The album is taken from the perspective of a bartender, surveying the joyous group which collected in his space. Bob compared being a songwriter to being a bartender, as the two roles have more in common than some might believe. “I would meet people, sometimes only once or twice, I’d know their name but I really wouldn’t know who they were except for what they told me about their lives. Sometimes those relationships went on for years, like a regular, and sometimes they were just in for a couple of days and then they were gone.”
Having written with four to five hundred people over the years, it’s easy to compare the rotational nature of the two gigs. Just like how a bartender doesn’t curate their drinks to match their personal taste, “My job was to listen to somebody and talk to them and get to know what’s going on in their life and the ups and downs and then try to help them write what they wanted to say, it wasn’t about me anymore it was about them.”
Now, with an album that is in fact about him, Bob uses this parallel in his experience to characterize his own role in 467 Surf and Gun. In songs like “Life Behind Bars” or “Wish About Her,” this characterization is quite literal. “Wish About Her” describes the aforementioned experience, meeting someone briefly, learning about them and using your imagination to fill the gaps before they disappear forever. “Life Behind Bars” has a cinematic, theatrical tone that truly creates the illusion of the bartender. Yet through this characterization, Bob maintains closeness, never letting what autofiction he uses to diverge into untruth.
Though the place itself was one which oozed fun, like a clubhouse found in the sketchbook of an imaginative child, it was the people who made up the soul of the space.

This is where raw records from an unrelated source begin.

-- ==== Sys2Proof/Machine/Ops.lean ====
section
/-! DEFINITION. The named operations over the state: registers, memory (R52, R53), `PC` policies (R94), the stack (R27, R28),
the framebuffer (R32, R184), the events (R220, R222), the timer pass (R230), the fetch (R91) and the phases of a step (R90). -/

namespace Sys2Proof.Machine

/-! ### Registers -/

/-- `V[r]`: the register read of R7. No register is hard-wired (R20). -/
def readV (s : State) (r : Reg) : Byte := s.v[r]

/-- `V[r] <- b`. -/
def writeV (s : State) (r : Reg) (b : Byte) : State := { s with v := s.v.set r.val b r.isLt }

/-- `I <- w`. -/
def setI (s : State) (w : Word) : State := { s with i := w }

/-- `DT <- b`. -/
def setDt (s : State) (b : Byte) : State := { s with dt := b }

/-- `ST <- b`. -/
def setSt (s : State) (b : Byte) : State := { s with st := b }

/-! ### The program counter and its policies (R94) -/

/-- `PC <- w`; R94's policy "set". -/
def setPc (s : State) (w : Word) : State := { s with pc := w }

/-- `next`: `PC <- (PC + 2) mod 65536` (R7). -/
def pcNext (s : State) : State := setPc s (s.pc + 2)

/-- `skip`: `PC <- (PC + 4) mod 65536` (R7). -/
def pcSkip (s : State) : State := setPc s (s.pc + 4)

/-- `if cond: skip else: next`, the policy of the skip instructions (R94). -/
def skipIf (cond : Bool) (s : State) : State := if cond then pcSkip s else pcNext s

/-! ### Memory (R52, R53) -/

/-- `MemRead(addr, 1)`: `MEM[addr mod 4096]` (R52). -/
def memRead (s : State) (a : Nat) : Byte := Memory.read s.font s.mem (a % Config.memSize)

/-- `MemWrite(addr, 1, b)`: `MEM[addr mod 4096] <- b`, and nothing else changes (R53). -/
def memWrite (s : State) (a : Nat) (b : Byte) : State :=
  { s with mem := Memory.write s.font s.mem (a % Config.memSize) b }

/-- Byte after byte from address `a` on, in increasing address order. -/
def memWriteList (s : State) (a : Nat) : List Byte → State
  | [] => s
  | b :: bs => memWriteList (memWrite s a b) (a + 1) bs

/-- Registers `V[r]` for each `r` of the list, in its order, from the bytes at `a + r` (R166). -/
def loadRegs (s : State) (a : Nat) : List Reg → State
  | [] => s
  | r :: rs => loadRegs (writeV s r (memRead s (a + r.val))) a rs

/-! ### The stack (R27, R28) -/

/-- `STACK[j]`; none when there is no slot `j` (R28: 16 slots). -/
def readStack (s : State) (j : Nat) : Option Word := if h : j < 16 then some s.stack[j] else none

/-- `STACK[j] <- w`; only slots 0 to 15 exist, and R222 keeps a call from writing any other. -/
def writeStack (s : State) (j : Nat) (w : Word) : State :=
  if h : j < 16 then { s with stack := s.stack.set j w h } else s

/-- `SP <- b`. -/
def setSp (s : State) (b : Byte) : State := { s with sp := b }

/-! ### The display (R32, R33, R184) -/

/-- Cell (x, y) of a framebuffer, `FB[x + y*64]` (R32); off where there is no such cell. -/
def pixelAt (fb : Framebuffer) (x y : Nat) : Bool := if h : y < 32 then fb[y].getLsbD x else false

/-- `FB[k]`, cell `x + y*64` being the one in column `x` of row `y` (R32: "row-major, index = x + y*64"). -/
def cellAt (fb : Framebuffer) (k : Nat) : Bool := pixelAt fb (k % Config.fbWidth) (k / Config.fbWidth)

/-- `FB[x + y*64] <- FB[x + y*64] ^ 1`. -/
def flipPixel (fb : Framebuffer) (x y : Nat) : Framebuffer :=
  if h : y < 32 then fb.set y (fb[y] ^^^ (1#64 <<< x)) h else fb

/-- The framebuffer with every cell 0 (R181, R250). -/
def clearedFramebuffer : Framebuffer := Vector.replicate 32 0

/-- `FB` as a whole `<- fb`. -/
def setFb (s : State) (fb : Framebuffer) : State := { s with fb := fb }

/-- `REDRAW <- b` (R33). -/
def setRedraw (s : State) (b : Bool) : State := { s with redraw := b }

/-- What a sprite draw works on: the framebuffer and the pseudocode's `collision` (R182). -/
structure Blit where
  fb : Framebuffer
  collision : Bool
  deriving DecidableEq, Repr

/-- One set bit of a sprite row, its target cell (x, y): XOR it in and note a collision, or clip it (R182, R184). -/
def drawPixel (acc : Blit) (x y : Nat) : Blit :=
  if x < Config.fbWidth ∧ y < Config.fbHeight then
    { fb := flipPixel acc.fb x y, collision := acc.collision || pixelAt acc.fb x y }
  else acc

/-- One sprite row, the byte `b`, at column `vx` of row `y`: bit `7 - col` is column `col`, "bit 7 is the leftmost pixel" (R183). -/
def drawRow (b : Byte) (vx y : Nat) (acc : Blit) : Blit :=
  (List.range 8).foldl (fun acc col => if b.getLsbD (7 - col) then drawPixel acc (vx + col) y else acc) acc

/-- The sprite of `n` rows read from `a` on, at (vx, vy), top row first (R182, R183). -/
def drawSprite (s : State) (a vx vy n : Nat) : Blit :=
  (List.range n).foldl (fun acc row => drawRow (memRead s (a + row)) vx (vy + row) acc) { fb := s.fb, collision := false }

/-! ### Keys (R31, R200) -/

/-- The key state a key index selects; "for `VX` of 16 or more there is no such key and it reads as not pressed" (R200). -/
def keyPressed (s : State) (k : Nat) : Bool := if h : k < 16 then s.keys[k] else false

/-- The scan of R204: the highest pressed key index ("the last match wins"), or none. -/
def highestKey (s : State) : Option Nat :=
  (List.range Config.numKeys).foldl (fun found k => if keyPressed s k then some k else found) none

/-- `KEY[0..15] <- keys`, the host's alone (R31). -/
def setKeys (s : State) (keys : Vector Bool 16) : State := { s with keys := keys }

/-! ### The random input (R6, R11) -/

/-- `RAND()`: "the byte the random input supplies" to this step: the host's where it gave one, a free byte otherwise
(assumption 2). -/
def randByte (s : State) : Byte :=
  match s.randIn with
  | r :: _ => r
  | [] => Config.randomByte s.stepNo

/-- The host puts `rand` in front of the random bytes of the coming steps (R11). -/
def giveRand (rand : Byte) (s : State) : State := { s with randIn := rand :: s.randIn }

/-! ### Events (60_exceptions.md §1): the one way an anomaly is raised -/

/-- `raise` of R7: the two anomalies a dispatch can report. -/
inductive Anomaly where
  /-- No row of the opcode map recognizes the opcode (R220). -/
  | unknownOpcode (op : Word)
  /-- A call with a full stack or a return with an empty one (R222). -/
  | stackFault (op : Word)
  deriving DecidableEq, Repr

/-- The step's event record with the anomaly in it. -/
def Anomaly.record : Anomaly → StepEvent → StepEvent
  | .unknownOpcode op, e => { e with unknownOpcode := some op }
  | .stackFault op, e => { e with stackFault := some op }

/-- `ev <- e`. -/
def setEv (s : State) (e : StepEvent) : State := { s with ev := e }

/-- Raise an anomaly: the event records the opcode and nothing else changes. R226: "No event saves state, changes a mode,
masks anything, pushes onto the stack or transfers control to a handler or vector". -/
def raiseAnomaly (a : Anomaly) (s : State) : State := setEv s (a.record s.ev)

/-! ### The phases of a step (R90) -/

/-- The fetch: `op = (MemRead(PC, 1) << 8) | MemRead(PC + 1, 1)` (R91). -/
def fetch (s : State) : Word := wordOfBytes (memRead s s.pc.toNat) (memRead s (s.pc.toNat + 1))

/-- The step begins with an empty event record (R90). -/
def beginStep (s : State) : State := setEv s StepEvent.empty

/-- One timer of the timer pass: `if T > 0: T <- T - 1` (R230). -/
def tick (t : Byte) : Byte := if t = 0 then 0 else t - 1

/-- The timer pass (R230): both timers tick, and the tone is emitted when `ST` goes from 1 to 0 (R231). -/
def timerPass (s : State) : State :=
  setEv (setSt (setDt s (tick s.dt)) (tick s.st)) { s.ev with tone := s.ev.tone || s.st == 1 }

/-- `ev.redraw_pending <- REDRAW` (R90, R97). -/
def reportRedraw (s : State) : State := setEv s { s.ev with redrawPending := s.redraw }

/-- The step's random byte is used up, whether or not CXNN took it (R11; assumption 2). -/
def consumeRand (s : State) : State := { s with randIn := s.randIn.tail, stepNo := s.stepNo + 1 }

/-- What follows every dispatch: the timer pass and the assembly of the event (R90). -/
def endStep (s : State) : State := consumeRand (reportRedraw (timerPass s))

/-- The rest of the step after a dispatch that went through. -/
def finishStep : Host.Outcome State Fault Refusal → Host.Outcome State Fault Refusal
  | .next s => .next (endStep s)
  | .fault f => .fault f
  | .refused r => .refused r

/-- The state with the opcode `op` stored where the next step fetches: the high byte at `PC mod 4096`, the low byte at
`(PC + 1) mod 4096` (R55, R57). -/
def storeOpcode (s : State) (op : Word) : State :=
  memWrite (memWrite s s.pc.toNat (highByte op)) (s.pc.toNat + 1) (lowByte op)

end Sys2Proof.Machine
end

“Infinity Cat was a great experience for me, because I was getting older and I was a bit beaten down by the music business. We started a record label of people with hope and optimism and everything ahead of them.”
At its root, iCat was a familial space, a place for father and sons to innovate their shared love of music. As it grew, it created a new sense of family, a place where strangers felt like kin. And though the space was one filled to the brim with talent, it wasn’t really the work of others that influenced Bob’s own work.
“The community I was really cultivating with my songs Jake and Jamon at Infinity Cat weren’t really influencing my music so much as I was just being lifted up by the optimism and the lack of cynicism that existed with everybody and, as I got old, it really kept me feeling relevant and excited about the future.”